WORK INSTRUCTIONS: The expected output is the first line of the data below and every line after it, up to and including the line containing "namespace Sys2Proof.Machine", each reproduced exactly.

WORKING DATA:

-- ==== Sys2Proof/Machine/Ubend.lean ====
section
/-!
DEFINITION. The Ubend domain: ports and their states (R379), flits, windows and retries on one hop (R380 to R384), requests of
peers (R385, R387), domain time (R388) and sluice groups (R389).
-/

namespace Sys2Proof.Machine

/-! ### Paths (R384) -/

/-- The domain address by which a flit chose its path; the layout of payloads is the model's own. -/
def flitDa (f : Flit) : Nat :=
  if f.kind = 9 then (if f.payload.headD 0 = 2 then 0 else ofBytes ((f.payload.drop 1).take 8)) else ofBytes (f.payload.take 8)

/-- A port sends what it can. -/
def State.drainPort (s : State) (n : Nat) : State := s.updPort n fun p => if p.state = 2 then p.drain s.pathHold 512 else p

/-- R384: a change of path is over when what was lost has been sent again and every other request then unacknowledged has been
acknowledged; the ports send what waited. -/
def State.settlePaths (s : State) : State :=
  let s := if s.ports.all fun p => p.lost.isEmpty && p.old.isEmpty then { s with pathHold := false } else s
  (List.range 18).foldl State.drainPort s

/-- A flit laid at the port its path now takes; where no port is up it stays where it was. -/
def State.layFlit (s : State) (lost : Bool) (x : Nat × Flit) : State :=
  s.updPort ((s.pathOf x.2.dst.toNat (flitDa x.2)).getD x.1) fun p =>
    if lost then { p with lost := p.lost ++ [x.2] } else { p with out := p.out ++ [x.2] }

/-- R384: the ports that are up have changed: flits that wait take their new paths, those unacknowledged at a port that is no
longer up before new requests. -/
def State.reroute (s : State) : State :=
  let ps := (List.range 18).map s.port
  let lost := ps.flatMap fun p => ((if p.state = 2 then [] else p.replay) ++ p.lost).map fun f => (p.num, f)
  let out := ps.flatMap fun p => p.out.map fun f => (p.num, f)
  let s : State := { s with
    pathHold := true
    ports := s.ports.map fun (p : Port) =>
      if p.state = 2 then { p with lost := [], out := [], old := (p.replay.filter fun f => f.vc == 1 || f.vc == 2).map (·.seq) }
      else { p with lost := [], out := [], old := [], replay := [] } }
  let s := lost.foldl (State.layFlit · true ·) s
  (out.foldl (State.layFlit · false ·) s).settlePaths

/-! ### Port states (R379) -/

/-- R379: a port takes a state: the change is signalled, and a port that came up or went down changes the paths. A port that
trained starts with fresh counts (R382). -/
def State.setPort (s : State) (n : Nat) (st : BitVec 4) (far : BitVec 9) : State :=
  let p := s.port n
  if p.state = st then s
  else
    let s := s.updPort n fun p =>
      if st = 2 then
        { p with state := 2, far := far, expect := 0, freed := [0, 0, 0, 0], owed := none, asking := false, nextSeq := 0
                 sent := [0, 0, 0, 0], got := [0, 0, 0, 0], asked := 0, rounds := 0, timeAt := s.now }
      else { p with state := st }
    let s := if st = 2 || p.state = 2 then s.reroute else s
    s.signal 0 (s.ubMsix.toNat % 2048)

EXERCISE RESULT:
-- ==== Sys2Proof/Machine/Ubend.lean ====
section
/-!
DEFINITION. The Ubend domain: ports and their states (R379), flits, windows and retries on one hop (R380 to R384), requests of
peers (R385, R387), domain time (R388) and sluice groups (R389).
-/

namespace Sys2Proof.Machine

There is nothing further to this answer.